— Меня арестовали в 1937 году, прямо на лекции. Я читал курс по Французской революции — это моя узкая специальность. В аудиторию вошли три вооруженных сотрудника госбезопасности, и я сразу понял — за мной. В тот год не надо было долго догадываться, я оставался один из немногих неарестованных профессоров. Так на полуслове я прекратил свою последнюю лекцию — и навсегда. Как раз в тот день я в первый раз надел новый костюм. Когда меня выводили из аудитории, один из тех троих громко сказал: «Ишь ты, вредитель — новый костюмчик себе пошил!». И перед самой дверью дал мне ускорение толчком сзади. Но это бы только первый толчок, потом меня много били на допросах.
— В чем же вас обвиняли?
— Следователи кричали: признавайся, контра, что ты был участником заговора по перевороту власти. Еще кричали: признавайся, что тебя хотели сделать министром иностранных дел буржуазного правительства России! И еще: признавайся, что ты был японским шпионом! Я понимал, что они могли меня арестовать за то, что я хорошо знал Французскую революцию со всеми ее злодеяниями и пагубными последствиями. Но почему я был японским шпионом, я не понимал. Мне дали десять лет каторжных работ.

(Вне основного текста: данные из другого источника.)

-- ==== Sys2Proof/Machine/Draw.lean ====
section
/-! DEFINITION. The display instructions (44_display.md). -/

namespace Sys2Proof.Machine

/-- 00E0 (R221). -/
def execCls (s : State) : Host.Outcome State Fault Refusal :=
  advance .cls { s with disp := blankDisplay }

/-- DXYN (R222): the range test covers all `N` bytes, clipped rows included (R226); the coordinates are read
before the flag is written. -/
def execDrw (x y : RegIdx) (n : Nibble) (s : State) : Host.Outcome State Fault Refusal :=
  guardRange (.drw x y n) n.toNat s
    (advance (.drw x y n)
      ({ s with disp := (s.drawSprite x y n.toNat).1 }.setFlag (s.drawSprite x y n.toNat).2))

end Sys2Proof.Machine
end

Слушать этот рассказ старого интеллигентного профессора было жутко.
Романтика Карелии
И лес, неведомый лучам
В тумане спрятанного солнца…
Я писал Ирине в Москву влюбленные письма. Мне хотелось показать ей себя очень взрослым, умным и деловым. Я не клялся ей в любви, но больше хотел разжечь любовь в ней — точно так, как самцы привлекают самок, выставляя перед ними напоказ свое красивое оперение. Я описывал ей свою работу, некоторые наблюдения и посылал стихи. В то время я увлекался сонетами Шекспира в переводах Маршака (недавно опубликованными) и невольно сам писал «под Шекспира»:
Придирчивый редактор этих строк —
Моя любовь. Она не терпит фальши.
Но для любви пристрастье — не порок,
А только грех, приятный и мельчайший.
С любовыо состязаться нету сил,
И вот в стихах, несмело и неловко,
Невольно я пристрастье затаил
За каждым словом под се диктовку.
Теперь я жду, чтобы судом твоим
Решилось ожидаемое счастье —
Прочти с пристрастьем, если я любим,
И оцени не стих мой, а пристрастье.
Ирина отвечала мне иногда и довольно вяло; каждое ее письмо начиналось одинаково: «Пишу на лекции». Я старался представить ее сидящей в аудитории, но образ постепенно ускользал из памяти. Романтик, я, очевидно, тосковал по вдохновляющему женскому обществу, мне хотелось кому-нибудь изливать душу.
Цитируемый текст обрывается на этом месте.